2.Does entering the control variable create potential new problems in interpreting the coefficient on attend causally? Why?
3.What happens to the coefficient on attend? Interpret this result.
(d) Drawing on your discussion in (c), which of the control variables termgpa, priGPA, ACT would you like to have in your regression in order to uncover the causal effect of lecture attendance? Why? Run your preferred specification and discuss the result.
(e) Students who are diligent in attending lectures may also be more diligent about other aspects of their coursework, like completing homework. There is a variable hwrte in the dataset indicating the percentage of homework turned in. Add this variable as a regressor to your preferred specification from (d). What role does this variable take on in your regression and is it a regressor you want in order to uncover the causal effect of lecture attendance on student performance?

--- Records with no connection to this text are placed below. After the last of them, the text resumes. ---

-- ==== Sys2Proof/Laws/SameHost.lean ====
section
/-!
SUPPORT. Laws/SameHost.lean: which fields may change in the host link, start-up, self-test, firmware and the host's accesses.
-/

namespace Sys2Proof.Machine

set_option Elab.async false

variable {m : Mask} {a : State}

/-! ### Machine/HostLink.lean -/

@[simp] theorem setHostState_same (s : State) (p : Fin 2) (st : Nat) (hs : Same m a s)
    (hm_regs : m.regs = true := by first | rfl | assumption) (hm_whistle : m.whistle = true := by first | rfl | assumption) :
    Same m a (setHostState s p st) := by
  unfold setHostState
  simp (maxDischargeDepth := 30) [hs, hm_regs, hm_whistle]

@[simp] theorem hostTrained_same (s : State) (p : Fin 2) (speed : Fin 3) (width : Fin 4) (hs : Same m a s)
    (hm_free : m.free = true := by first | rfl | assumption) (hm_regs : m.regs = true := by first | rfl | assumption)
    (hm_whistle : m.whistle = true := by first | rfl | assumption) (hm_log : m.log = true := by first | rfl | assumption)
    (hm_logSeq : m.logSeq = true := by first | rfl | assumption) :
    Same m a (hostTrained s p speed width) := by
  unfold hostTrained
  simp (maxDischargeDepth := 30) [hs, hm_free, hm_regs, hm_whistle, hm_log, hm_logSeq]

@[simp] theorem hostLinkOff_same (s : State) (p : Fin 2) (hs : Same m a s) (hm_regs : m.regs = true := by first | rfl | assumption)
    (hm_whistle : m.whistle = true := by first | rfl | assumption) :
    Same m a (hostLinkOff s p) := by
  unfold hostLinkOff
  simp (maxDischargeDepth := 30) [hs, hm_regs, hm_whistle]

@[simp] theorem trainHost_same (s : State) (p : Fin 2) (hs : Same m a s) (hm_regs : m.regs = true := by first | rfl | assumption)
    (hm_whistle : m.whistle = true := by first | rfl | assumption) :
    Same m a (trainHost s p) := by
  unfold trainHost
  simp (maxDischargeDepth := 30) [hs, hm_regs, hm_whistle]

@[simp] theorem setHolder_same (s : State) (h : Nat) (hs : Same m a s) (hm_free : m.free = true := by first | rfl | assumption)
    (hm_regs : m.regs = true := by first | rfl | assumption) (hm_whistle : m.whistle = true := by first | rfl | assumption)
    (hm_log : m.log = true := by first | rfl | assumption) (hm_logSeq : m.logSeq = true := by first | rfl | assumption) :
    Same m a (setHolder s h) := by
  unfold setHolder
  simp (maxDischargeDepth := 30) [hs, hm_free, hm_regs, hm_whistle, hm_log, hm_logSeq]

@[simp] theorem acquireLease_same (s : State) (p : Fin 2) (hs : Same m a s) (hm_free : m.free = true := by first | rfl | assumption)
    (hm_regs : m.regs = true := by first | rfl | assumption) (hm_firmware : m.firmware = true := by first | rfl | assumption)
    (hm_whistle : m.whistle = true := by first | rfl | assumption) (hm_log : m.log = true := by first | rfl | assumption)
    (hm_logSeq : m.logSeq = true := by first | rfl | assumption) :
    Same m a (acquireLease s p) := by
  unfold acquireLease
  simp (maxDischargeDepth := 30) [hs, hm_free, hm_regs, hm_firmware, hm_whistle, hm_log, hm_logSeq]

@[simp] theorem renewLease_same (s : State) (p : Fin 2) (hs : Same m a s) (hm_firmware : m.firmware = true := by first | rfl | assumption) :
    Same m a (renewLease s p) := by
  unfold renewLease
  simp (maxDischargeDepth := 30) [hs, hm_firmware]

@[simp] theorem releaseLease_same (s : State) (p : Fin 2) (hs : Same m a s) (hm_free : m.free = true := by first | rfl | assumption)
    (hm_regs : m.regs = true := by first | rfl | assumption) (hm_whistle : m.whistle = true := by first | rfl | assumption)
    (hm_log : m.log = true := by first | rfl | assumption) (hm_logSeq : m.logSeq = true := by first | rfl | assumption) :
    Same m a (releaseLease s p) := by
  unfold releaseLease
  simp (maxDischargeDepth := 30) [hs, hm_free, hm_regs, hm_whistle, hm_log, hm_logSeq]

@[simp] theorem expireLease_same (s : State) (hs : Same m a s) (hm_free : m.free = true := by first | rfl | assumption)
    (hm_regs : m.regs = true := by first | rfl | assumption) (hm_whistle : m.whistle = true := by first | rfl | assumption)
    (hm_log : m.log = true := by first | rfl | assumption) (hm_logSeq : m.logSeq = true := by first | rfl | assumption) :
    Same m a (expireLease s) := by
  unfold expireLease
  simp (maxDischargeDepth := 30) [hs, hm_free, hm_regs, hm_whistle, hm_log, hm_logSeq]

@[simp] theorem ethUp_same (s : State) (e : Fin 2) (lanes : BitVec 4) (hs : Same m a s)
    (hm_regs : m.regs = true := by first | rfl | assumption) :
    Same m a (ethUp s e lanes) := by
  unfold ethUp
  simp (maxDischargeDepth := 30) [hs, hm_regs]

@[simp] theorem ethDown_same (s : State) (e : Fin 2) (lanes : BitVec 4) (hs : Same m a s)
    (hm_free : m.free = true := by first | rfl | assumption) (hm_regs : m.regs = true := by first | rfl | assumption)
    (hm_whistle : m.whistle = true := by first | rfl | assumption) (hm_log : m.log = true := by first | rfl | assumption)
    (hm_logSeq : m.logSeq = true := by first | rfl | assumption) :
    Same m a (ethDown s e lanes) := by
  unfold ethDown
  simp (maxDischargeDepth := 30) [hs, hm_free, hm_regs, hm_whistle, hm_log, hm_logSeq]

@[simp] theorem sendDelayReq_same (s : State) (e : Fin 2) (hs : Same m a s) (hm_free : m.free = true := by first | rfl | assumption)
    (hm_regs : m.regs = true := by first | rfl | assumption) (hm_compass : m.compass = true := by first | rfl | assumption)
    (hm_whistle : m.whistle = true := by first | rfl | assumption) (hm_log : m.log = true := by first | rfl | assumption)
    (hm_logSeq : m.logSeq = true := by first | rfl | assumption) (hm_out : m.out = true := by first | rfl | assumption) :
    Same m a (sendDelayReq s e) := by
  unfold sendDelayReq
  simp (maxDischargeDepth := 30) [hs, hm_free, hm_regs, hm_compass, hm_whistle, hm_log, hm_logSeq, hm_out]

@[simp] theorem ethFrame_same (s : State) (e : Fin 2) (f : List Byte) (check : FrameCheck) (hs : Same m a s)
    (hm_free : m.free = true := by first | rfl | assumption) (hm_regs : m.regs = true := by first | rfl | assumption)
    (hm_compass : m.compass = true := by first | rfl | assumption) (hm_whistle : m.whistle = true := by first | rfl | assumption)
    (hm_log : m.log = true := by first | rfl | assumption) (hm_logSeq : m.logSeq = true := by first | rfl | assumption)
    (hm_logged : m.logged = true := by first | rfl | assumption) (hm_out : m.out = true := by first | rfl | assumption) :
    Same m a (ethFrame s e f check) := by
  unfold ethFrame
  (repeat' split) <;> simp (maxDischargeDepth := 30) [hs, hm_free, hm_regs, hm_compass, hm_whistle, hm_log, hm_logSeq, hm_logged, hm_out]
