-- ==== Sys2Proof/Laws/SameMeanings.lean ====
section
/-!
SUPPORT. Laws/SameMeanings.lean: which fields may change in each meaning that cannot reset the module.
-/

namespace Sys2Proof.Machine

set_option Elab.async false

variable {m : Mask} {a : State}

theorem direct_same (s : State) (r : Fin 32) (i : Instr) (f : Ctx → State → State) (hs : Same m a s)
    (hf : ∀ (z0 : Ctx) (z1 : State), Same m a z1 → Same m a (f z0 z1)) (hm_regions : m.regions = true := by first | rfl | assumption)
    (hm_whistle : m.whistle = true := by first | rfl | assumption) (hm_lantern : m.lantern = true := by first | rfl | assumption) :
    ∀ t', (direct s r i f) = .next t' → Same m a t' := by
  intro t ht; unfold direct at ht; (repeat' split at ht) <;> simp at ht <;> subst ht <;> simp (maxDischargeDepth := 30) +contextual [hs, hf, hm_regions, hm_whistle, hm_lantern]

theorem directThru_same (s : State) (r : Fin 32) (i : Instr) (f : Ctx → State → State) (hs : Same m a s)
    (hf : ∀ (z0 : Ctx) (z1 : State), Same m a z1 → Same m a (f z0 z1)) :
    ∀ t', (directThru s r i f) = .next t' → Same m a t' := by
  intro t ht; unfold directThru at ht; (repeat' split at ht) <;> simp at ht <;> subst ht <;> simp (maxDischargeDepth := 30) +contextual [hs, hf]

theorem execRwinClose_same (r : Fin 32) (f : Fin 7) (wid : BitVec 3) (s : State) (hs : Same m a s)
    (hm_regions : m.regions = true := by first | rfl | assumption) (hm_whistle : m.whistle = true := by first | rfl | assumption)
    (hm_lantern : m.lantern = true := by first | rfl | assumption) :
    ∀ t', (execRwinClose r f wid s) = .next t' → Same m a t' := by
  intro t' ht
  unfold execRwinClose at ht
  exact direct_same _ _ _ _ hs (by simp (maxDischargeDepth := 30) +contextual [hm_regions, hm_whistle, hm_lantern]) hm_regions hm_whistle hm_lantern t' ht

theorem execThru_same (r : Fin 32) (f : Fin 7) (inn : BitVec 3) (nbeats : BitVec 8) (dly : BitVec 4) (s : State) (hs : Same m a s)
    (hm_regions : m.regions = true := by first | rfl | assumption) :
    ∀ t', (execThru r f inn nbeats dly s) = .next t' → Same m a t' := by
  intro t' ht
  unfold execThru at ht
  exact directThru_same _ _ _ _ hs (by simp (maxDischargeDepth := 30) +contextual [hm_regions]) t' ht

theorem execPatrolScrub_same (s : State) (hs : Same m a s) (hm_free : m.free = true := by first | rfl | assumption)
    (hm_regs : m.regs = true := by first | rfl | assumption) (hm_flaws : m.flaws = true := by first | rfl | assumption)
    (hm_whistle : m.whistle = true := by first | rfl | assumption) (hm_log : m.log = true := by first | rfl | assumption)
    (hm_logSeq : m.logSeq = true := by first | rfl | assumption) :
    ∀ t', (execPatrolScrub s) = .next t' → Same m a t' := by
  intro t' ht
  unfold execPatrolScrub at ht
  injection ht with ht
  subst ht
  simp (maxDischargeDepth := 30) [hs, hm_free, hm_regs, hm_flaws, hm_whistle, hm_log, hm_logSeq]
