-- ==== Sys2Proof/Tests/Slice0.lean ====
section
/-!
SUPPORT. Tests/Slice0.lean: the tests of the model: what well-formedness refuses, action words read back, and a witness for the
hypotheses of each statement.
-/

namespace Sys2Proof.Tests

open Sys2Proof Sys2Proof.Machine

/-! ## Well-formedness: each check refuses an ill-formed term -/

/-- Kettle operands that every instruction without FUNC accepts: registers 1, 2, 3 and 4. -/
def kops : KOps :=
  { dm := false, dp := false, d := 1, am := false, ap := false, a := 2, b := 3, c := 0, nega := false, negx := false, func := 0 }

theorem test_wf_stove :
    actionCause (.sfmt 0 0 0xD 1 false false 0 0) = some 0x17 ∧ actionCause (.sfmt 0 0 1 0xF false false 0 0) = some 0x17 ∧
    actionCause (.sout 0 0 0 0 0 0xC false false false 0 0) = some 0x17 ∧
    actionCause (.sout 0 0 0 0 0 1 false false false 0 5) = some 0x17 := by decide

theorem test_wf_kettle_layout :
    actionCause (.kadd 0 0 { kops with dp := true }) = some 0x17 ∧ actionCause (.kadd 0 0 { kops with d := 32 }) = some 0x17 ∧
    actionCause (.kadd 0 0 { kops with ap := true }) = some 0x17 ∧ actionCause (.kadd 0 0 { kops with a := 32 }) = some 0x17 ∧
    actionCause (.krng 0 0 { kops with b := 0 }) = some 0x17 ∧ actionCause (.kexp2 0 0 kops) = some 0x17 ∧
    actionCause (.kadd 0 0 { kops with c := 1 }) = some 0x17 ∧ actionCause (.kmul 0 0 kops) = none := by decide

theorem test_wf_kettle_signs :
    actionCause (.ksel 0 0 { kops with nega := true }) = some 0x17 ∧
    actionCause (.kcmp 0 0 { kops with nega := true, func := 8 }) = some 0x17 ∧
    actionCause (.kcvt 0 0 { kops with b := 0, nega := true, func := 2 }) = some 0x17 ∧
    actionCause (.kmerge 0 0 { kops with nega := true }) = some 0x17 ∧
    actionCause (.kcmp 0 0 { kops with negx := true }) = some 0x17 ∧ actionCause (.kmax 0 0 { kops with negx := true }) = none := by
  decide

theorem test_wf_kettle_func :
    actionCause (.kadd 0 0 { kops with func := 1 }) = some 0x17 ∧ actionCause (.kfma 0 0 { kops with func := 1 }) = some 0x17 ∧
    actionCause (.kmax 0 0 { kops with func := 2 }) = some 0x17 ∧ actionCause (.kmin 0 0 { kops with func := 2 }) = some 0x17 ∧
    actionCause (.kcmp 0 0 { kops with func := 5 }) = some 0x17 ∧ actionCause (.kcmp 0 0 { kops with func := 12 }) = some 0x17 ∧
    actionCause (.ksum 0 0 { kops with b := 0, func := 0 }) = some 0x17 ∧
    actionCause (.kmerge 0 0 { kops with d := 30 }) = some 0x17 ∧ actionCause (.kidxArgmax 0 0 { kops with func := 1 }) = some 0x17 ∧
    actionCause (.kidxCumsel 0 0 kops) = some 0x17 ∧ actionCause (.krng 0 0 { kops with a := 0, b := 0, func := 16 }) = some 0x17 := by
  decide

theorem test_wf_kettle_convert :
    actionCause (.kcvt 0 0 { kops with b := 0, func := 7 }) = some 0x17 ∧
    actionCause (.kcvt 0 0 { kops with b := 0, func := 0x10 }) = some 0x17 ∧
    actionCause (.kcvt 0 0 { kops with b := 0, func := 8 }) = some 0x17 ∧
    actionCause (.kcvt 0 0 { kops with b := 0, func := 0xC }) = some 0x17 ∧
    actionCause (.kcvt 0 0 { kops with b := 0, func := 0x40 }) = some 0x17 := by decide
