-- ==== Sys2Proof/Certificates/Slice0/Obligations.lean ====
section
/-! DEFINITION. The statements for the provers: def Obligations.<Name> : Prop. Where a next state is written
`{ s with … }`, every field not named is unchanged, all of GRAM among them: the frame is part of the statement. -/

open Sys2Proof Sys2Proof.Machine

/-! ## Encodings -/

/-- The words of 95_test_vectors.md decode to the operations the tables of 30_encoding.md R50 to R54 give them. -/
def Obligations.RequestWordsDecodeToTheirOperations : Prop :=
  decodeRequest 0x00ABCDEF#32 = .ok .init ∧
  decodeRequest 0x1000035A#32 = .ok (.setpos 0x5A#8 0x03#8) ∧
  decodeRequest 0x20FFFFA5#32 = .ok (.data 0xA5#8) ∧
  decodeRequest 0x30000000#32 = .ok .wake ∧
  decodeRequest 0x40000000#32 = .ok .sleep ∧
  decodeRequest 0x50000000#32 = .ok .refresh ∧
  decodeRequest 0x600B0A02#32 = .ok (.refrange 0x02#8 0x0A#8 0x0B#8) ∧
  decodeRequest 0x80010D05#32 = .ok (.pixset 0x05#8 0x0D#8 .white) ∧
  decodeRequest 0x80030303#32 = .ok (.pixset 0x03#8 0x03#8 .reserved3) ∧
  decodeRequest 0x90000000#32 = .ok .clear ∧
  decodeRequest 0xA0000D05#32 = .ok (.pixget 0x05#8 0x0D#8) ∧
  decodeRequest 0x81010303#32 = .error (.reservedZ 0x1#4) ∧
  decodeRequest 0x80040303#32 = .error (.reservedColourBits 0x04#8) ∧
  decodeRequest 0x70000000#32 = .error (.reservedOpcode 0x7#4)

/-- Bus words written out from 30_encoding.md R56 to R58 and R60 decode to their rows. ASSUMED in the last clause: the
`0x10` of BUS.CPDISABLE is the spec's general knowledge (PRESUMED, log entry 5). -/
def Obligations.BusWordsDecodeToTheirRows : Prop :=
  decodeBus 0b0000000010110011#16 = .ok (.busPagesel 3#3) ∧
  decodeBus 0b0000000000010101#16 = .ok (.busColhi 5#4) ∧
  decodeBus 0b0000000000001010#16 = .ok (.busCollo 10#4) ∧
  decodeBus 0b0100000010100101#16 = .ok (.busData 0xA5#8) ∧
  decodeBus 0b0000000010101110#16 = .ok .busDispoff ∧
  decodeBus 0b0000000010101111#16 = .ok .busDispon ∧
  decodeBusPair 0b00000000100000010000000011111111#32 = .ok .busContrast ∧
  decodeBusPair 0b00000000100011010000000000010100#32 = .ok .busCpenable ∧
  decodeBusPair 0b00000000100011010000000000010000#32 = .ok .busCpdisable

/-- 30_encoding.md R50, R56: decoding the encoding of any well-formed instruction gives it back, every operand at
every value. -/
def Obligations.DecodeOfEncodeIsTheInstruction : Prop :=
  ∀ i : Instr, i.wellFormed = true → decode (encode i) = .ok i

/-- 30_encoding.md R56 to R60: a bus word (or pair) that decodes has one well-formed row, whose encoding is that word. -/
def Obligations.BusWordsReencode : Prop :=
  (∀ (w : BitVec 16) (i : Instr), decodeBus w = .ok i → i.wellFormed = true ∧ encode i = .bus w) ∧
  (∀ (w : Word) (i : Instr), decodeBusPair w = .ok i → i.wellFormed = true ∧ encode i = .busPair w)

/-- 30_encoding.md R50: the places of the five fields; `Z ≠ 0` is no operation; operands in source-argument order; and a
field an operation does not use may hold anything. -/
def Obligations.RequestFormatAndIgnoredFields : Prop :=
  (∀ w : Word, w.toNat = (opField w).toNat * 2 ^ 28 + (zField w).toNat * 2 ^ 24 + (cField w).toNat * 2 ^ 16 +
      (bField w).toNat * 2 ^ 8 + (aField w).toNat) ∧
  (∀ w : Word, zField w ≠ 0#4 → ∃ e, decodeRequest w = .error e) ∧
  (∀ c b a : Byte, decodeRequest (mkRequest 0x1#4 c b a) = .ok (.setpos a b) ∧
      decodeRequest (mkRequest 0x6#4 c b a) = .ok (.refrange a b c)) ∧
  (∀ (w w' : Word) (i : Instr), decodeRequest w = .ok i → w' &&& careMask i = w &&& careMask i →
      decodeRequest w' = .ok i)

/-- 30_encoding.md R52: a word selects the row with `(w & mask) = match`, the rows are disjoint, and bit 31 separates
the operations that drive the bus from those that touch only GRAM: with it an operation leaves TRACE and the settle count
(the MODEL'S own field, log entry 12), without it GRAM. -/
def Obligations.OpcodeMapSelectsOneRow : Prop :=
  (∀ row ∈ opcodeMap, ∀ w : Word,
      w &&& row.mask = row.pattern ↔ ∃ i, decodeRequest w = .ok i ∧ i.opcode = row.sample.opcode) ∧
  opcodeMap.Pairwise (fun r r' => ∀ w : Word, ¬(w &&& r.mask = r.pattern ∧ w &&& r'.mask = r'.pattern)) ∧
  (∀ (w : Word) (i : Instr) (s t : State), decodeRequest w = .ok i → exec i s = .next t →
      (w.getLsbD 31 = true → t.trace = s.trace ∧ t.settles = s.settles) ∧
      (w.getLsbD 31 = false → t.gram = s.gram))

What is the effect of hwrte on exam performance? What happens to the coefficient on attend? Interpret your results.
(f) There is a variable skipped in the dataset indicating the number of skipped lectures. Add this variable as a regressor to your preferred specification from (d). What happens and why?
Exercise 8
Download the data TeachingRatings.dta. This data set contains data on the teaching evaluations of 463 professors at the University of Texas, and various attributes of the professor and course.
(a) Run a regression of course_eval on beauty. Beauty is an index that was based on a subjective scoring. What is the slope coefficient of the regression?
(b) The number in (a) will not have much meaning to anyone who doesn’t know anything about the data. How would you assess if the effect of beauty on course_eval big or small?
(c) Is the slope coefficient in (a) statistically significantly different from zero?
(d) Run a regression of course_eval on beauty and female. What is the coefficient on beauty now? Explain in detail why the result is different from your result in (a).
(e) What is the R2 of the regression in (d)? How does it compare to the corresponding regression which does not include female? Which one is higher and why?
(g) Do you think the effect of beauty can be interpreted causally in either of your regressions? Explain why or why not.